Tocotrienols Can Cure Non Alcoholic Fatty Liver Disease
Thirty patients with non-alcoholic fatty liver disease were supplemented with mixed tocotrienols for a year, and 15 were completely cured. Another five showed significant improvement in the condition.
When orally supplemented, tocotrienols reach their maximum concentration in the liver compared to other organs.[17] In fact, ground-breaking new research shows that tocotrienols can actually reverse non-alcoholic fatty liver disease, as well as improve deadly, end-stage liver disease.
Non-alcoholic fatty liver disease (NAFLD) is considered part of a spectrum of diseases called metabolic syndrome: they include obesity, diabetes, hypertension, high cholesterol, cardiovascular disease, and fatty liver. The incidence of NAFLD is surprisingly high—it afflicts 15-30% of Americans (studies in Europe, Japan and Malaysia report similar rates). Yet because it’s asymptomatic, and there is no blood biomarker for the condition, it’s often overlooked. The gold standard for NAFLD diagnosis currently remains ultrasound radiography.[18],[19],[20],[21],[22]
Yet NAFLD is not benign. Twenty percent or so progress to the more severe non-alcoholic steatohepatitis (NASH), and from there, some patients will go on to cirrhosis, liver cancer, or liver failure. NAFLD patients also have a greater risk of atherosclerosis. According to pharmaceutical technologist Enrico Magosso, PhD, “The dangers of NAFLD are grossly underestimated due to two reasons: the lack of understanding of the pathogenesis; and the lack of an effective pharmacological treatment.”[23]

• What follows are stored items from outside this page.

-- ==== Sys2Proof/Machine/ConsoleRows.lean ====
section
/-! DEFINITION. The console: scan cycles (R408, R411), haptic triggers and phases (R433 to R437), ports, cues and alarm generators
(R439 to R444). -/

namespace Sys2Proof.Machine

open Sys2Proof

/-! The capacitive front end. -/

/-- Period of a scan rate code, in ns (R411). -/
def scanPeriod (r : Nat) : Nat := [4166666, 16666666, 66666666, 250000000].getD r 4166666

/-- A scan cycle starts at its period, and a pending commit of the TCH page applies (R411, R428). -/
def State.cycleStart (s : State) : State :=
  if !s.scanOn || !s.tf PG_TCH R.TCH_STATUS_SCANNING || s.tch.inCycle then s
  else if s.tch.n != 0 && s.walltime < s.tch.startAt + scanPeriod (s.gf PG_TCH R.TCH_STATUS_RATE) then s
  else
    let s := if s.gf PG_TCH R.COMMIT_STATUS_STATE = 2 then s.commitPoint PG_TCH 0 else s
    { s with tch := { s.tch with inCycle := s.tf PG_TCH R.TCH_STATUS_SCANNING, startAt := s.walltime } }

/-- SCAN_CYCLE_START (R411). -/
def execScanCycleStart (t : Time) (s : State) : Host.Outcome State Fault Refusal := nxt t (fun s => s.cycleStart) s

/-- SCAN_CYCLE_END (R408): the raw counts of the cycle. -/
def execScanCycleEnd (t : Time) (selfs : List Nat) (muts : List (Nat × Nat)) (noise : Nat) (s : State) :
    Host.Outcome State Fault Refusal :=
  nxt t (fun s => if s.scanOn && s.tch.inCycle then s.cycleEnd selfs muts noise else s) s

/-- Idle time before each step down of the rate (R411). -/
def idleStep (r : Nat) : Option Nat := [1000000000, 10000000000, 60000000000][r]?

/-- Idle time passes a step (R411). -/
def State.idleStepDown (s : State) : State :=
  let r := s.gf PG_TCH R.TCH_STATUS_RATE
  match s.tch.idle, idleStep r with
  | some since, some ns =>
    if s.scanOn && s.tf PG_TCH R.TCH_CTRL_IDLE_EN && since + ns ≤ s.walltime then s.rateTo (r + 1) else s
  | _, _ => s

/-- IDLE_RATE_STEP (R411). -/
def execIdleRateStep (t : Time) (s : State) : Host.Outcome State Fault Refusal := nxt t (fun s => s.idleStepDown) s

/-! Haptic channels. -/

/-- Whether a self-test runs on channel `n` (R459). -/
def State.hapTested (s : State) (n : Nat) : Bool := s.bistRun.any fun x => x.1 == PG_HAP && x.2.1 == n
/-- Whether triggers act: RUN or SERVICE (R33, R446), the page in RUN, the die-to-die link up (R19). -/
def State.hapLive (s : State) : Bool := s.running && s.pstate PG_HAP = pRUN && s.d2dDownAt.isNone

/-- An edge on HAP_TRIG[n] (R433); a refused one is ignored (R435). -/
def State.hapEdge (n : Nat) (rising : Bool) (s : State) : State :=
  let edge := s.gf PG_HAP (R.HAP_CH_CTRL_TRIG_EDGE n)
  let slot := s.gf PG_HAP (R.HAP_CH_CTRL_TRIG_SLOT n)
  if 4 ≤ n || !s.hapLive || s.hapTested n || !s.tf PG_HAP (R.HAP_CH_CTRL_TRIG_EN n) || slot / 8 != n ||
      (edge = 0 && !rising) || (edge = 1 && rising) then s
  else s.trigger n slot none fun _ s => s

/-- HAP_TRIG_EDGE (R433). -/
def execHapTrigEdge (t : Time) (ch : Nat) (rising : Bool) (s : State) : Host.Outcome State Fault Refusal :=
  nxt t (fun s => s.hapEdge ch rising) s

/-- Why PLAY is refused before R435 is asked (R61, R437, R459). -/
def State.playCode (s : State) (n : Nat) : Option Nat :=
  s.reqCode PG_HAP
    [ (s.gf PG_HAP (R.HAP_CH_CTRL_PLAY_SLOT n) / 8 != n, BAD_ARG), (s.hapTested n, IN_SERVICE), (!s.running, WRONG_STATE) ]

/-- PLAY (R433, R435, R437): a trigger refused under R435 is counted and captured. -/
def hapPlayAct (n : Nat) : Act where
  code s := match s.playCode n with
    | some c => some c
    | none => if s.hapSt n = cBRAKE then none else s.trigCode n
  refused c s := (if (s.playCode n).isSome then s else s.trigRefused n).err PG_HAP c
  go s := s.trigTake n (s.gf PG_HAP (R.HAP_CH_CTRL_PLAY_SLOT n)) none

/-- STOP and CLEAR (R433, R434). -/
def hapStopAct (n : Nat) : Act where
  go s := s.hapStopReg n
def hapClearAct (n : Nat) : Act where
  go s := if s.hapSt n = cFAULTED then (s.hapTo n cIDLE).sf PG_HAP (R.HAP_CH_STATUS_FAULT n) 0 else s

/-- HAP_PLAY (R433): a write of HAP_CH_CTRL with PLAY at 1. -/
def execHapPlay (t : Time) (p : Port) (ch : Nat) (v : Word) (s : State) : Host.Outcome State Fault Refusal :=
  nxt t (fun s => if 4 ≤ ch then s else s.guardedW p PG_HAP (0x8C + 0x20 * ch) (v ||| 0x10000#32) fun s =>
    (hapPlayAct ch).run (s.plainWrite (portSecure p) PG_HAP (0x8C + 0x20 * ch) v)) s
/-- HAP_STOP (R434). -/
def execHapStop (t : Time) (p : Port) (ch : Nat) (s : State) : Host.Outcome State Fault Refusal :=
  nxt t (fun s => if 4 ≤ ch then s else s.guardedW p PG_HAP (0x8C + 0x20 * ch) (s.rd (regKey PG_HAP (0x8C + 0x20 * ch)) ||| 0x20000#32)
    (hapStopAct ch).run) s
/-- HAP_CLEAR (R433). -/
def execHapClear (t : Time) (p : Port) (ch : Nat) (s : State) : Host.Outcome State Fault Refusal :=
  nxt t (fun s => if 4 ≤ ch then s else s.guardedW p PG_HAP (0x8C + 0x20 * ch) (s.rd (regKey PG_HAP (0x8C + 0x20 * ch)) ||| 0x40000#32)
    (hapClearAct ch).run) s

/-- HAP_PHASE_END (R433): the running phase's time has passed. -/
def execHapPhaseEnd (t : Time) (ch : Nat) (s : State) : Host.Outcome State Fault Refusal :=
  nxt t (fun s =>
    if ch < 4 && (s.hap ch).phaseAt + s.phaseMs (s.hapSlot ch) (s.hapSt ch) * 1000000 ≤ s.walltime then s.phaseEnd ch else s) s

/-- A timed start falls due (R433, R437). -/
def State.timedStart (n : Nat) (s : State) : State :=
  match (s.hap n).timed with
  | none => s
  | some q =>
    if s.localTime (islandOf PG_HAP) < q.start || !s.hapLive then s
    else
      let s := (s.setHap n fun x => { x with timed := none }).sf PG_HAP (R.HAP_CH_STATUS_TIMED n) 0
      s.trigger n q.slot q.cmd fun c s => s.hapCmd q.cmd c

/-- HAP_TIMED_START (R437). -/
def execHapTimedStart (t : Time) (ch : Nat) (s : State) : Host.Outcome State Fault Refusal := nxt t (fun s => s.timedStart ch) s

/-- HAP_DUTY_REACHED (R435). -/
def execHapDutyReached (t : Time) (ch : Nat) (s : State) : Host.Outcome State Fault Refusal :=
  nxt t (fun s =>
    if ch < 4 && (s.hapSt ch = cKICK || s.hapSt ch = cSUSTAIN) && s.dutyOver ch then
      (s.blkRaise PG_HAP 1 (s.hapOwner ch) { d6 := ch, d7 := s.dutyNow ch }).toBrake ch
    else s) s

/-- Whether the bridges are powered: the page is neither OFF nor initialising. -/
def State.hapOn (s : State) (n : Nat) : Bool := n < 4 && s.pstate PG_HAP != pOFF && s.pstate PG_HAP != pINIT

/-- HAP_SHORT_DETECT (R436). -/
def execHapShortDetect (t : Time) (ch : Nat) (s : State) : Host.Outcome State Fault Refusal :=
  nxt t (fun s => if s.hapOn ch then s.hapFault ch 2 else s) s
/-- HAP_OPEN_DETECT (R436): after 1 ms of continuous drive at 1,000 mV or more. -/
def execHapOpenDetect (t : Time) (ch : Nat) (s : State) : Host.Outcome State Fault Refusal :=
  nxt t (fun s => if s.hapOn ch && (s.hap ch).full.any (fun a => a + 1000000 ≤ s.walltime) then s.hapFault ch 1 else s) s
/-- BACK_EMF_SAMPLE (R436). -/
def execBackEmfSample (t : Time) (ch : Nat) (mv : Int) (s : State) : Host.Outcome State Fault Refusal :=
  nxt t (fun s => if s.hapOn ch then s.backEmf ch mv else s) s
/-- VDD_HAP_MEASURE (R435). -/
def execVddHapMeasure (t : Time) (mv : Nat) (s : State) : Host.Outcome State Fault Refusal :=
  nxt t (fun s => if s.pstate PG_HAP = pOFF then s else s.vddHap mv) s

/-! Audio. -/

/-- TDM_CLOCK_LOCK (R439). -/
def execTdmClockLock (t : Time) (port : Nat) (s : State) : Host.Outcome State Fault Refusal :=
  nxt t (fun s => if port < 2 && s.tf PG_AUD (R.AUD_PORT_CFG_TARGET port) then s.clockLock port else s) s
/-- TDM_NO_CLOCK (R439). -/
def execTdmNoClock (t : Time) (port : Nat) (s : State) : Host.Outcome State Fault Refusal :=
  nxt t (fun s => if port < 2 then s.clockLost port else s) s
/-- CUE_START (R441): a frame at which a cue falls due, or a STOP takes effect. -/
def execCueStart (t : Time) (str : Nat) (s : State) : Host.Outcome State Fault Refusal :=
  nxt t (fun s => if str < 16 then s.cueFrame str else s) s
/-- CUE_END (R441): cues make progress only on a port in RUN. -/
def execCueEnd (t : Time) (str : Nat) (s : State) : Host.Outcome State Fault Refusal :=
  nxt t (fun s => if str < 16 && s.tdmSt (s.strPort str) = tRUN then s.cueEnds str else s) s
/-- CUE_DATA_READ_DONE (R440, R441). -/
def execCueDataReadDone (t : Time) (str zeroed : Nat) (err : Bool) (s : State) : Host.Outcome State Fault Refusal :=
  nxt t (fun s => if str < 16 then s.cueData str zeroed err else s) s

/-- AUD_STR_CTRL.STOP. -/
def strStopAct (n : Nat) : Act where
  go s := s.strStop n
/-- AUD_STR_STOP (R441). -/
def execAudStrStop (t : Time) (p : Port) (str : Nat) (s : State) : Host.Outcome State Fault Refusal :=
  nxt t (fun s => if 16 ≤ str then s else s.guardedW p PG_AUD (0x104 + 0x10 * str) 1#32 (strStopAct str).run) s

/-- ALARM_PATTERN_STEP (R444): the present on-time or off-time has passed. -/
def execAlarmPatternStep (t : Time) (g : Nat) (s : State) : Host.Outcome State Fault Refusal :=
  nxt t (fun s =>
    let a := s.alarm g
    let ms := s.gf PG_AUD (if a.on then R.ALM_PATTERN_ON_MS g else R.ALM_PATTERN_OFF_MS g)
    if a.at_ + ms * 1000000 ≤ s.walltime then s.alarmStep g else s) s
/-- GENERATOR_START (R444). -/
def execGeneratorStart (t : Time) (g : Nat) (s : State) : Host.Outcome State Fault Refusal :=
  nxt t (fun s => if g < 4 then s.alarmStart g else s) s
/-- DUCK_HOLD_EXPIRE (R443). -/
def execDuckHoldExpire (t : Time) (str : Nat) (s : State) : Host.Outcome State Fault Refusal :=
  nxt t (fun s =>
    match (s.strm str).duckHold with
    | some d => if str < 16 && d ≤ s.walltime then s.duckTo str 0 else s
    | none => s) s

end Sys2Proof.Machine
end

In 2010, at the Liver Meeting of the American Association for the Study of Liver Diseases (ASSLD), Boston, Magosso and his colleagues reported a ground-breaking study that tocotrienols could improve, and even cure, NAFLD. Thirty patients were supplemented with full-spectrum palm tocotrienols for a year, and fifteen were completely cured. Another five showed significant improvement in the condition (at least one degree of amelioration of their fatty liver score, as evidence by ultrasound diagnosis).17,23
Tocotrienols Improve End Stage Liver Disease Scores
50% of end-stage liver disease participants awaiting transplant and receiving oral mixed tocotrienol supplementation had a reduction in their end stage liver disease (MELD) score…4 of 6 participants with hepatitis C and the sole participant with hepatitis B had a reduced score following treatment.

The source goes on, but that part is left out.